I'm a little confused over the maximum CPU count supported by SQL 2005 Standard Edition (this particular edition supports four CPUs).
Does the figure refer to four physical CPUs regardless of whether they are dual-cored or hyperthreaded, or does the figure refer to the number of logical CPUs available to the OS?

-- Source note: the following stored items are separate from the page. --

-- ==== Sys2Proof/Machine/Busy.lean ====
section
/-! DEFINITION. What parts of the device have work: the conditions of power states and D-Doze (R465, R475). -/
namespace Sys2Proof.Machine

/-- An engine cluster has no request queued. -/
def State.clusterIdle (s : State) (e : Nat) : Bool := (s.cluster e).queue.isEmpty

/-- Some engine of the cluster is in service. -/
def State.clusterInService (s : State) (e : Nat) : Bool :=
  let c := s.cluster e
  decide (c.cmpIn ≠ 0) || decide (c.dcmpIn ≠ 0) || decide (c.xtsIn ≠ 0)

/-- A Ulilet port may be in P3: DOWN with no peer present, RETIRED, or not enabled (R465). -/
def State.uliletOff (s : State) (u : Nat) : Bool :=
  let p := s.uli u
  (decide (p.lstate = .down) && !p.prsnt) || decide (p.lstate = .retired) || !p.enable

/-- Some Ulilet link is beyond DETECT (R475). -/
def State.uliletBeyondDetect (s : State) : Bool :=
  (List.range 3).any fun u => match (s.uli u).lstate with
    | .down | .detect | .retired => false
    | .train | .param | .session | .active | .discord => true

/-- A mover operation or an evacuation is in flight (R475). -/
def State.moverBusy (s : State) : Bool :=
  (List.range 4).any (fun q => !(s.quad q).records.isEmpty || !(s.quad q).jobs.isEmpty || !(s.quad q).heatJobs.isEmpty) ||
    (List.range 24).any fun c => (s.chan c).evac.isSome

/-- An activation builds or is in grace (R475). -/
def State.activationBusy (s : State) : Bool := s.img.act.isSome

end Sys2Proof.Machine
end

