-- ==== Sys2Proof/Machine/Reads.lean ====
section
/-! DEFINITION. Reads from step 4 on: the metadata cache, what a line reads as, its DRAM lines and the engines' work (R27 to R30,
R124 to R132, R164, R167, R170, R191, R208, R219). -/
namespace Sys2Proof.Machine

/-! ### The metadata cache (R130 to R132) -/

/-- The number of sets. -/
def State.metaSets (s : State) : Nat := if s.rec_.large then 52736 else 49152
def State.metaSet (s : State) (n : Nat) : MetaSet := Tab.get {} s.mdata.sets n

/-- Point every node on a way's path to the way's side, or away from it. -/
def treeMark (away : Bool) (w : Nat) (t : BitVec 15) : BitVec 15 :=
  (List.range 4).foldl (fun (t : BitVec 15) lvl =>
    let node := 2 ^ lvl - 1 + w / 2 ^ (4 - lvl)
    let side := w / 2 ^ (3 - lvl) % 2 = 1
    let bit := BitVec.ofNat 15 (2 ^ node)
    if side != away then t ||| bit else t &&& ~~~ bit) t

/-- The way the tree points to: the pseudo-least-recently-used one. DEDUCED, log 64. -/
def treeVictim (t : BitVec 15) : Nat :=
  (List.range 4).foldl (fun (w : Nat) lvl =>
    let node := 2 ^ lvl - 1 + w
    2 * w + flag (t.getLsbD node)) 0

/-- A descriptor line may be replaced: not dirty, and no LOCK in it (R130). -/
def State.replaceable (s : State) (k : Nat) : Bool := (s.dirty k).isNone && (lineDlpns k).all fun d => !(s.desc d).lock

/-- The way that a miss takes: a free one, the tree's, or else a replaceable one, which the spec leaves open. -/
def State.missWay (s : State) (m : MetaSet) : Option Nat :=
  let can := fun w => match m.ways.getD w none with
    | none => true
    | some k => s.replaceable k
  match (List.range 16).find? fun w => (m.ways.getD w none).isNone with
  | some w => some w
  | none =>
    if can (treeVictim m.tree) then some (treeVictim m.tree)
    else
      let l := (List.range 16).filter can
      if l.isEmpty then none else l[(Config.freeWord s.free).toNat % l.length]?

/-- The outcome of a metadata line read: ECC clean, UE, or a validation failure (R123, R131). -/
def metaError (c : Nat) (bad : BitVec 2) (s : State) : State :=
  if bad = 1 then fireEvent (srcChannel c 2) (s.modChan c fun h => { h with ue := satAdd h.ue 1 })
  else if bad = 2 then fireEvent 12 s else s

/-- Metadata commands queued on a channel. -/
def State.metaQueued (s : State) (c : Nat) : Nat := ((s.chan c).queue.filter fun x => x.group = 0).length

/-- The read of a descriptor line on a miss: from the copy whose channel has fewer metadata commands queued, and from the other when
that one fails; both at once on the first miss after a reset (R131, R132). It fails when both copies do. -/
def readMeta (k : Nat) (a b : BitVec 2) (s : State) : Bool × State :=
  let x := s.extent (k / 16384)
  let ca := x.mirrorA.toNat / 2 ^ 19
  let cb := x.mirrorB.toNat / 2 ^ 19
  let both := s.mdata.lazy_ && !s.mdata.compared.contains k
  let aFirst := decide (s.metaQueued ca ≤ s.metaQueued cb)
  let s := if both then s.modMeta fun m => { m with compared := insertNat k m.compared } else s
  let first := if aFirst then a else b
  let s := if both || aFirst || decide (first ≠ 0) then metaError ca a s else s
  let s := if both || !aFirst || decide (first ≠ 0) then metaError cb b s else s
  if a ≠ 0 ∧ b ≠ 0 then (false, fireEvent 2 s)
  else
    let differ := (lineDlpns k).any fun d => decide (s.descA d ≠ s.descB d)
    (true, if both && a = 0 && b = 0 && differ then fireEvent 11 s else s)

/-- Place a descriptor line in its set. -/
def setWay (k w : Nat) (s : State) : State :=
  let n := k % s.metaSets
  s.modMeta fun m =>
    let t := Tab.get ({} : MetaSet) m.sets n
    { m with sets := Tab.set {} m.sets n { ways := t.ways.set w (some k), tree := treeMark true w t.tree } }

/-- What a descriptor lookup found. -/
inductive Lookup where
  | hit | miss
  /-- No way of the set can be replaced. -/
  | wait
  /-- Both copies failed: the device is in an immediate reset. -/
  | lost
  deriving DecidableEq, Repr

Let me cut to the chase - if I purchase a server containing four dual-core CPUs and install SQL Server 2005 Standard, will SQL Server see the eight CPUs and utilise a maximum of four of these, or will it be able to use all eight (because there are actually only four physical CPUs)?
Thanks, Chris.
Hi,
all is physical CPUs, as well as licencing and limitations.
HTH, Jens K. Suessmeyer.
http://www.sqlserver2005.de
|||Hi Jens, thanks for the reply.
Just to clarify in my own mind - are you saying that an instance of SQL Server 2005 Standard will be able to fully utilise four dual-core CPUs (i.e. all eight logical CPUs)?
Thanks again, Chris.
|||Well, interesting thing, I would assume you could use them as SQL Server starts a separate scheduler for the single core:http://support.microsoft.com/kb/914278/en-us
Don′t thing that this differs much from the full editions.
HTH, Jens K. Suessmeyer.
http://www.sqlserver2005.de|||
SQL Server 2005 only counts physical CPU's for licensing purposes, whether they are hyper-threaded, dual-core, or quad-core. SQL Server 2005 will use all of the logical CPU's that are present, based on the physical CPU count limitation.
You should be careful about getting Standard Edition instead of Enterprise Edition. Lots of important features, such as online index rebuild, online restore and fast recovery are only in Enterprise Edition.